(Activity): In the entries below, the lines from the one with "def affItem : Item" through the one with "(((((inState 2).set F.TIME_CTRL_PEN" are to be copied exactly; both ends count.

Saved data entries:
☆ ☆ ☆ ☆

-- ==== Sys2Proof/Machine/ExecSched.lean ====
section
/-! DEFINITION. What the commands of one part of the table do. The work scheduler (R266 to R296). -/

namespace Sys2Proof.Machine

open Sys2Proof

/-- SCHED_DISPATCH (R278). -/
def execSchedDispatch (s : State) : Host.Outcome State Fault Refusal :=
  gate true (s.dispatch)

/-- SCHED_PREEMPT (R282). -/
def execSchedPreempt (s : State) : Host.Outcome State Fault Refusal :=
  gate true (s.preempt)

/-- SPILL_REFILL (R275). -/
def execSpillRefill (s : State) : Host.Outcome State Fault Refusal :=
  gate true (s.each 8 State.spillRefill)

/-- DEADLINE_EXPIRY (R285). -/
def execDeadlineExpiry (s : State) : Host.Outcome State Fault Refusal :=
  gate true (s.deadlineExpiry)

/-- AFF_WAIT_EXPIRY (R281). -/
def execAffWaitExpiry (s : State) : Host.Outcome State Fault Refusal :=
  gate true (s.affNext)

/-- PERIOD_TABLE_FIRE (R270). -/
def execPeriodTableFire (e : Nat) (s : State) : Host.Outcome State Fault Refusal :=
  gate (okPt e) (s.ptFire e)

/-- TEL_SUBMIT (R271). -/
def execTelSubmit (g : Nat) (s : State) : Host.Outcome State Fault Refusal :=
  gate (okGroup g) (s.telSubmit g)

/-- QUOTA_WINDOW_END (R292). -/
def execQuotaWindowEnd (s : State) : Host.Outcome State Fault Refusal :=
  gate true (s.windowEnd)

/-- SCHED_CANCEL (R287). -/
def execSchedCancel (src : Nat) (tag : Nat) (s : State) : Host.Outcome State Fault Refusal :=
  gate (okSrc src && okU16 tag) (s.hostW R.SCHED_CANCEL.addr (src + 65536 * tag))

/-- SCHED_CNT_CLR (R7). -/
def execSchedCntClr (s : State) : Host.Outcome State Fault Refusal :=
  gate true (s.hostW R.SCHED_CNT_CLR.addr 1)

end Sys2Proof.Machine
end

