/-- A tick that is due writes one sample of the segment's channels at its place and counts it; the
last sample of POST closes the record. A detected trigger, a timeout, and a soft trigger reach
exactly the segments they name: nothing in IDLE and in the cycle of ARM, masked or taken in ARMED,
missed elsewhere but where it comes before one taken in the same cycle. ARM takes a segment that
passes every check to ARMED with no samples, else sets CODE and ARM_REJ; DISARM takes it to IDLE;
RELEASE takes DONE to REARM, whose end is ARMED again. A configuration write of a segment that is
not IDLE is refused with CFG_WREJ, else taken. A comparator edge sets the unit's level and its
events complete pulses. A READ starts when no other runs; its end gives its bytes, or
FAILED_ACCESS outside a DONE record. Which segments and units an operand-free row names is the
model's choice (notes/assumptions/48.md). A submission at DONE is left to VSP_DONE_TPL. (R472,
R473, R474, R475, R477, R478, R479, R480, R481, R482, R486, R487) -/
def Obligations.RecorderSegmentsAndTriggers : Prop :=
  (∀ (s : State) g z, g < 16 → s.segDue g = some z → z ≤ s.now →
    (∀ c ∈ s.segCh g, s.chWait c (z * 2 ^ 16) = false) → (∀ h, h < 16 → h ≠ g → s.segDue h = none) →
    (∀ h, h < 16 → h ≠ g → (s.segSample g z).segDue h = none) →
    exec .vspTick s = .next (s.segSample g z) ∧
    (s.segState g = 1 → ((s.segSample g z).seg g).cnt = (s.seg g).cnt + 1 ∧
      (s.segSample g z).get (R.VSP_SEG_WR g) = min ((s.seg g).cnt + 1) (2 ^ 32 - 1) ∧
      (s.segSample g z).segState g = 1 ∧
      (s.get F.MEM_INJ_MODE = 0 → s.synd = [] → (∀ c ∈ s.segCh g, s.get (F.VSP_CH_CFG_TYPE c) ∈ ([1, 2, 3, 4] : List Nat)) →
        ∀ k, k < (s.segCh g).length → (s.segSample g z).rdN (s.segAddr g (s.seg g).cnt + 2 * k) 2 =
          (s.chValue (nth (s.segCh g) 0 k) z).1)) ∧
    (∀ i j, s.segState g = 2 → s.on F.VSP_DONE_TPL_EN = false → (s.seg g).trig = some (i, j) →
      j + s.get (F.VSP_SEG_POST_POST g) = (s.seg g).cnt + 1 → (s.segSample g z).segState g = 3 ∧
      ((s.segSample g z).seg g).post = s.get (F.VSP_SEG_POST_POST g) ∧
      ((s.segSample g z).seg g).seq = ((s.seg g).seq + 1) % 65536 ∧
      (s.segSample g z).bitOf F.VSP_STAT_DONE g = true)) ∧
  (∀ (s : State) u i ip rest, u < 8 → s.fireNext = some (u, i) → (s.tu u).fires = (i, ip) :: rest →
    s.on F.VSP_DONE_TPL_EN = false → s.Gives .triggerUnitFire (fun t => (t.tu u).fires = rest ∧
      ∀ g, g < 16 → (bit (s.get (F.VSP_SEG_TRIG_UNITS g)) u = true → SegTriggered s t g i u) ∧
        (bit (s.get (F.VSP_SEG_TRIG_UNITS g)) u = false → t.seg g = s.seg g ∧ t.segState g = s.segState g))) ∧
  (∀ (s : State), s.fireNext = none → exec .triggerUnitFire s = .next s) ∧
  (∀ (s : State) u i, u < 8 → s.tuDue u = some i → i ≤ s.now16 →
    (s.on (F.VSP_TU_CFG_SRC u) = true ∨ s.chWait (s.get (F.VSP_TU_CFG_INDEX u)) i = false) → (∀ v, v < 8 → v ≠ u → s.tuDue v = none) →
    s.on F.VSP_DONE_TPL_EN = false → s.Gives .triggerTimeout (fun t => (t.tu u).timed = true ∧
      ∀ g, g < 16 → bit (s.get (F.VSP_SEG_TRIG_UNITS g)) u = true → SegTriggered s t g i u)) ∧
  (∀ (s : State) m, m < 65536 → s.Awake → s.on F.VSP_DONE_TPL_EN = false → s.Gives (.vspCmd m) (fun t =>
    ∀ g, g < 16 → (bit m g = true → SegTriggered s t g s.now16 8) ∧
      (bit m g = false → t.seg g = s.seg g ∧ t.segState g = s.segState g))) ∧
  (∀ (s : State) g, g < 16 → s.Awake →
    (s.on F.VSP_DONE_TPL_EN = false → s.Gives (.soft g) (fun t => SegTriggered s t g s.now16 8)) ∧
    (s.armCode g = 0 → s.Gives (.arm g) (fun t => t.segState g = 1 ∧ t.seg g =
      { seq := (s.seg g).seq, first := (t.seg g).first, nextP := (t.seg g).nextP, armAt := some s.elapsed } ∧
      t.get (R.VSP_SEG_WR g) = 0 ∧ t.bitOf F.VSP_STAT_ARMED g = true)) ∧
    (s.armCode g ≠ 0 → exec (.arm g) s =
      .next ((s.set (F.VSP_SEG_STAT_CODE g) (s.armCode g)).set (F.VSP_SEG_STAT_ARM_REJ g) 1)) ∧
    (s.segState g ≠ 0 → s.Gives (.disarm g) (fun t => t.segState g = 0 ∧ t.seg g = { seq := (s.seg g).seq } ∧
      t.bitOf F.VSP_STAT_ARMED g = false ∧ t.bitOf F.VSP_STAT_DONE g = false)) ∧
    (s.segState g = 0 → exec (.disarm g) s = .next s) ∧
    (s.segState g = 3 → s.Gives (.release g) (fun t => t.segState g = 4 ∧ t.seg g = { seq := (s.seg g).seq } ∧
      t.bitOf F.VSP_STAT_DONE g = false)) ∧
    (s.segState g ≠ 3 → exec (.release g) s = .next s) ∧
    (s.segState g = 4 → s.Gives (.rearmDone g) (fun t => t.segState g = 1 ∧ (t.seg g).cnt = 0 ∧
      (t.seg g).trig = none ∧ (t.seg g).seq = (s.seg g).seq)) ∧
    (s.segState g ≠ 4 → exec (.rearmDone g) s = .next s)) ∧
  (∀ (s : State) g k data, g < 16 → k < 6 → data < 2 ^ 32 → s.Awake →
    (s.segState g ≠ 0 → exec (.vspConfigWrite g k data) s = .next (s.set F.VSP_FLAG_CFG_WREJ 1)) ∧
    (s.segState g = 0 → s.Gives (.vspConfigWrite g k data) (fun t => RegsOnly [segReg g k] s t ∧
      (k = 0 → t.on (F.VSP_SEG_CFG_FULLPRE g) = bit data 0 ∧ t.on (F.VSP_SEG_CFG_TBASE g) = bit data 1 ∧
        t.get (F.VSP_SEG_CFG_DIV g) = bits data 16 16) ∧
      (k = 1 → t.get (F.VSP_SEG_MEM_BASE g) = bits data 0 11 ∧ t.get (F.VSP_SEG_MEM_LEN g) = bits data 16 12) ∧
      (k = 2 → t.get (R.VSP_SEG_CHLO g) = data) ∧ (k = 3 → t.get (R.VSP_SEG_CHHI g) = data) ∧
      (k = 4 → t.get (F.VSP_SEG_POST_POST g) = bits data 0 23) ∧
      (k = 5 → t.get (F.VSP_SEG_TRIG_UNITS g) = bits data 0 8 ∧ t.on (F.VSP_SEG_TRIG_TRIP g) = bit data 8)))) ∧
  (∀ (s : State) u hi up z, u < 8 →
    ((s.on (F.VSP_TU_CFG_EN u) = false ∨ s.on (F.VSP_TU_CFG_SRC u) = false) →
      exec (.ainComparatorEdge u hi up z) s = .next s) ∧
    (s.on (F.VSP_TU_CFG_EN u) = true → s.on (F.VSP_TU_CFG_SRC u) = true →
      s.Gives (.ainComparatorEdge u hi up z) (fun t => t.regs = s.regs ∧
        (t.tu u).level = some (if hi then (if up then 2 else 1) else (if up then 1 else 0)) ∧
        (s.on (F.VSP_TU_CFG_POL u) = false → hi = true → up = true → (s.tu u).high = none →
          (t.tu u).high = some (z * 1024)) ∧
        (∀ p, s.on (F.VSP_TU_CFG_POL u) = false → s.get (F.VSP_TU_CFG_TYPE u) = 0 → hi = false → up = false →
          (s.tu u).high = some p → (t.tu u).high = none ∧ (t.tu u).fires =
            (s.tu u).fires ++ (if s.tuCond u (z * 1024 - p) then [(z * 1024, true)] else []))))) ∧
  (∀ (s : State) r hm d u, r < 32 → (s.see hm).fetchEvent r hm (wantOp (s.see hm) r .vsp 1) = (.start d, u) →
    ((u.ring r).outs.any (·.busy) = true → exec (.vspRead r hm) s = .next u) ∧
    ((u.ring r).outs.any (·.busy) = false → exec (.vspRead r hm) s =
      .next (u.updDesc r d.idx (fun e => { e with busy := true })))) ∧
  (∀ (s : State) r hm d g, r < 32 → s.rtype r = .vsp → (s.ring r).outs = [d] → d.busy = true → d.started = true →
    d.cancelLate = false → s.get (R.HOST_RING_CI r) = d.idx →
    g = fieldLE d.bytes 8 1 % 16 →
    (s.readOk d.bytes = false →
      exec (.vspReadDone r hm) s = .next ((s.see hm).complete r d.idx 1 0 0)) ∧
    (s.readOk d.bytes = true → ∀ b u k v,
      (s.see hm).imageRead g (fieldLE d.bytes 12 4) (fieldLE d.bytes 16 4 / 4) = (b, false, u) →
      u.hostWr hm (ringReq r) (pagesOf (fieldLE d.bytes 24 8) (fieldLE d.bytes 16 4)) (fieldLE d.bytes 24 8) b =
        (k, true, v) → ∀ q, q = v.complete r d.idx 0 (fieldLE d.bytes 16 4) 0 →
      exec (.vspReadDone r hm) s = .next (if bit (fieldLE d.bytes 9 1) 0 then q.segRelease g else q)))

☆ ☆ ☆ ☆

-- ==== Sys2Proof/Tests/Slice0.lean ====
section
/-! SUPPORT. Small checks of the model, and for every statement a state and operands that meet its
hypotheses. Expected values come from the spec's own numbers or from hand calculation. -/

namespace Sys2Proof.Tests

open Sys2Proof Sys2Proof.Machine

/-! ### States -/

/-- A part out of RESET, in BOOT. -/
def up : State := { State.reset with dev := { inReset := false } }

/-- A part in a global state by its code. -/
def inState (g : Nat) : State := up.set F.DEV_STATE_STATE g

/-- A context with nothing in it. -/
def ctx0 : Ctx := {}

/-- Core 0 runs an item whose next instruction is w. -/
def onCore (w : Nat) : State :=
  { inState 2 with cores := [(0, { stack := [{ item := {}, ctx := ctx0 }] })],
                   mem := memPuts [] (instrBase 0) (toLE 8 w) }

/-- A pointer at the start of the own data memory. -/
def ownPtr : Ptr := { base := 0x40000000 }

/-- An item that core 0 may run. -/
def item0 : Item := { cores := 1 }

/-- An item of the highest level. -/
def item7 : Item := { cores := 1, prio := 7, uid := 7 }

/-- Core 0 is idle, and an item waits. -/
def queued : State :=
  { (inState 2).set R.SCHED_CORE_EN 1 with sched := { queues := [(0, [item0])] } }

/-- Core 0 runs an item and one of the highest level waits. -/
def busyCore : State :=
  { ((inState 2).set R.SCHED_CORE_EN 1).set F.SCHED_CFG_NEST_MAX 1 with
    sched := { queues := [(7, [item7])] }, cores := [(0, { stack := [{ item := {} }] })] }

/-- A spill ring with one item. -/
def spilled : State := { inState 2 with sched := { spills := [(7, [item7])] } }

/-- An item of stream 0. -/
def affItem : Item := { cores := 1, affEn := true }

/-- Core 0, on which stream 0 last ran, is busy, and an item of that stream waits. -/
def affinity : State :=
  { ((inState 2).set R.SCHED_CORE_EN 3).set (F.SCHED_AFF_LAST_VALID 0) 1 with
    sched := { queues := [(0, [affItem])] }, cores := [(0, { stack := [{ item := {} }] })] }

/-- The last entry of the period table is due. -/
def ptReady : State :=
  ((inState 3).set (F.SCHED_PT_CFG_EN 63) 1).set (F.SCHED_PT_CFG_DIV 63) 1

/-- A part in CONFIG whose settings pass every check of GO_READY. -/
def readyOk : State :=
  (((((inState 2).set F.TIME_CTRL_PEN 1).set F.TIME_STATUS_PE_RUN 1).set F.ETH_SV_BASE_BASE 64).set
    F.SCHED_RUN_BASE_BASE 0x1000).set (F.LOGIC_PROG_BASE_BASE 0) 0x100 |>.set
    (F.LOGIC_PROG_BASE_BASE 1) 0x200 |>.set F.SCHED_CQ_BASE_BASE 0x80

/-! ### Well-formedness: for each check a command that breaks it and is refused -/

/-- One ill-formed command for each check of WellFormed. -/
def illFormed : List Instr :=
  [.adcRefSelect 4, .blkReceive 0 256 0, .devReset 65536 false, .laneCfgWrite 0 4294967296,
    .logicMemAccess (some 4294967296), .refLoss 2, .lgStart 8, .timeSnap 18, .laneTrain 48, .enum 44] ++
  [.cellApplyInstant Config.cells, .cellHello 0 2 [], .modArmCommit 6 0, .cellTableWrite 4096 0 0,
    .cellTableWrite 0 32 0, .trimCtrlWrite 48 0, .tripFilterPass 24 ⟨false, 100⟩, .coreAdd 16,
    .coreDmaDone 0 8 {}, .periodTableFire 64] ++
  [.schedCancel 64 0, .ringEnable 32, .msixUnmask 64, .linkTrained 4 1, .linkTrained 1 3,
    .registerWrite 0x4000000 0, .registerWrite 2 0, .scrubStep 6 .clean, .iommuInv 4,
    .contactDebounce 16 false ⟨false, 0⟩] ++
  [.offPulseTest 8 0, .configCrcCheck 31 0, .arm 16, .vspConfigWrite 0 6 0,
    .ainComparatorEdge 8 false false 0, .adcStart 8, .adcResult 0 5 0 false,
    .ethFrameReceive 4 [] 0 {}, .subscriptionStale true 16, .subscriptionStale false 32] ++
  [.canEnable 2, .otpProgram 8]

☆ ☆ ☆ ☆

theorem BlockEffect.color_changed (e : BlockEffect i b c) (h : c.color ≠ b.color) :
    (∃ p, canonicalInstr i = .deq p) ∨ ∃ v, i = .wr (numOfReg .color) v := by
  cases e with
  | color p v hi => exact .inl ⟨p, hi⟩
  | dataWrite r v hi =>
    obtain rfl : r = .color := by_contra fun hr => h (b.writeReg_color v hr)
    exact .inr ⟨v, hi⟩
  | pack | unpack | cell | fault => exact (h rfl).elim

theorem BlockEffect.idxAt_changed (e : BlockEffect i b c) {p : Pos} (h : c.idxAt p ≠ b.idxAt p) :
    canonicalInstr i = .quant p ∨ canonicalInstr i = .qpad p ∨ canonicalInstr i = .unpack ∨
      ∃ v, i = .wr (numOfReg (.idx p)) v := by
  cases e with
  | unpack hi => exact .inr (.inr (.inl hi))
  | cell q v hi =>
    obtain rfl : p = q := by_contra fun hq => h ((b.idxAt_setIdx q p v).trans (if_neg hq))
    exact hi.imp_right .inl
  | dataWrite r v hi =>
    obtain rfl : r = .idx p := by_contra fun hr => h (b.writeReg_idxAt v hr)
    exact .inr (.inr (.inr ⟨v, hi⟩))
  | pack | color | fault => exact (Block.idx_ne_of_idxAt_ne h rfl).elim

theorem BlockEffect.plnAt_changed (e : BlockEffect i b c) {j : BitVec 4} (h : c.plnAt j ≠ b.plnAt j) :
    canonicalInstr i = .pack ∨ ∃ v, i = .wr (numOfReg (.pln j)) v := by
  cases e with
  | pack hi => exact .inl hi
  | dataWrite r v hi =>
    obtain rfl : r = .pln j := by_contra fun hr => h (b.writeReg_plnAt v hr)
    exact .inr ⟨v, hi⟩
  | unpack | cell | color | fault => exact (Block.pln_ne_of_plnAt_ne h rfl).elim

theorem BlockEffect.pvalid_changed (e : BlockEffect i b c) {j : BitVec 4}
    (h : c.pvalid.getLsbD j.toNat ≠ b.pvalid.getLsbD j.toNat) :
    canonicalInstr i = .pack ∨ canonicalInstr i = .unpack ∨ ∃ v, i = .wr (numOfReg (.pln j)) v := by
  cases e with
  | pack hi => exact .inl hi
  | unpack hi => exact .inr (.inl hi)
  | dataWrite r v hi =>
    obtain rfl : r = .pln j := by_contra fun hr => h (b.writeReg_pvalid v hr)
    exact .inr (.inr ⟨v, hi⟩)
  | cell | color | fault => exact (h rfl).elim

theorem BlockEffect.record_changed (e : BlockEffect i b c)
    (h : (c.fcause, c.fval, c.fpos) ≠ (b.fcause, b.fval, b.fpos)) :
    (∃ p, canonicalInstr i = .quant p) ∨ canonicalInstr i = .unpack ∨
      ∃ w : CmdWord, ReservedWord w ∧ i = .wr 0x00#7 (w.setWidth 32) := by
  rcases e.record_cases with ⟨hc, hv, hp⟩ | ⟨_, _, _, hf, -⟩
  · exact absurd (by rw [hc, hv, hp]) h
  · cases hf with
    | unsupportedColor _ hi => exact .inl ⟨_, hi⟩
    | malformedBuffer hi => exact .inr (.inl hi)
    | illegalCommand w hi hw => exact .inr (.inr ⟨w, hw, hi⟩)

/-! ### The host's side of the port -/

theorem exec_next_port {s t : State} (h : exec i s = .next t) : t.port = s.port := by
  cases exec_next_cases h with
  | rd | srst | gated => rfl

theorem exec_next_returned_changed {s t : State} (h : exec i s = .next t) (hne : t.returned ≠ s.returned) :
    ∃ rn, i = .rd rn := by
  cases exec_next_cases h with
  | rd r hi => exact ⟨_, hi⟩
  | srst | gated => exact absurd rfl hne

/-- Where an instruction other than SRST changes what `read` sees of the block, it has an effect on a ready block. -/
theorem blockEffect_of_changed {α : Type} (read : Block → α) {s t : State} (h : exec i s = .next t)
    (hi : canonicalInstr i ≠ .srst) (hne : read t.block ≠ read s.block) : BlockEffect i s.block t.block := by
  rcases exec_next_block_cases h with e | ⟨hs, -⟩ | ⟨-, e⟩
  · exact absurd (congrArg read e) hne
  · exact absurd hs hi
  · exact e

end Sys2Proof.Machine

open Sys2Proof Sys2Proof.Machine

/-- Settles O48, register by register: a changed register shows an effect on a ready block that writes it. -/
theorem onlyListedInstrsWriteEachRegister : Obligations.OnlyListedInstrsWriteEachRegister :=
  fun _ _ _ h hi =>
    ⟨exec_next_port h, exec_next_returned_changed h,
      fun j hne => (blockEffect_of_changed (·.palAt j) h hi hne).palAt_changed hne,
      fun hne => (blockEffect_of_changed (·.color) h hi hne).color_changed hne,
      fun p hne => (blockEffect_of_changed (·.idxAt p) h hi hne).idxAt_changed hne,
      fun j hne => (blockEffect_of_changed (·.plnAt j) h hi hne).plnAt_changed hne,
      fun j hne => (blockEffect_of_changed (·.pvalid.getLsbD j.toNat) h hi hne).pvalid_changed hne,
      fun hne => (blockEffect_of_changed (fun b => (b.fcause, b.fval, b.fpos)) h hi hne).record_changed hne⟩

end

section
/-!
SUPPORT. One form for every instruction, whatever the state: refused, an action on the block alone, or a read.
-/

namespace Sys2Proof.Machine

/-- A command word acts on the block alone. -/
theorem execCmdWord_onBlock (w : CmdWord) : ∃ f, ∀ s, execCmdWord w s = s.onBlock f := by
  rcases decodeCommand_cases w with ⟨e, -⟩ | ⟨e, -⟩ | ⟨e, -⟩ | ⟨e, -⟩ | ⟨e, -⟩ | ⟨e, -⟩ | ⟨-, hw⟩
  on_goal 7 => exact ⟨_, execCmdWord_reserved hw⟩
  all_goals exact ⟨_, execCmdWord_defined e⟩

☆ ☆ ☆ ☆

(Completed exercise):
def affItem : Item := { cores := 1, affEn := true }

/-- Core 0, on which stream 0 last ran, is busy, and an item of that stream waits. -/
def affinity : State :=
  { ((inState 2).set R.SCHED_CORE_EN 3).set (F.SCHED_AFF_LAST_VALID 0) 1 with
    sched := { queues := [(0, [affItem])] }, cores := [(0, { stack := [{ item := {} }] })] }

/-- The last entry of the period table is due. -/
def ptReady : State :=
  ((inState 3).set (F.SCHED_PT_CFG_EN 63) 1).set (F.SCHED_PT_CFG_DIV 63) 1

/-- A part in CONFIG whose settings pass every check of GO_READY. -/
def readyOk : State :=
  (((((inState 2).set F.TIME_CTRL_PEN 1).set F.TIME_STATUS_PE_RUN 1).set F.ETH_SV_BASE_BASE 64).set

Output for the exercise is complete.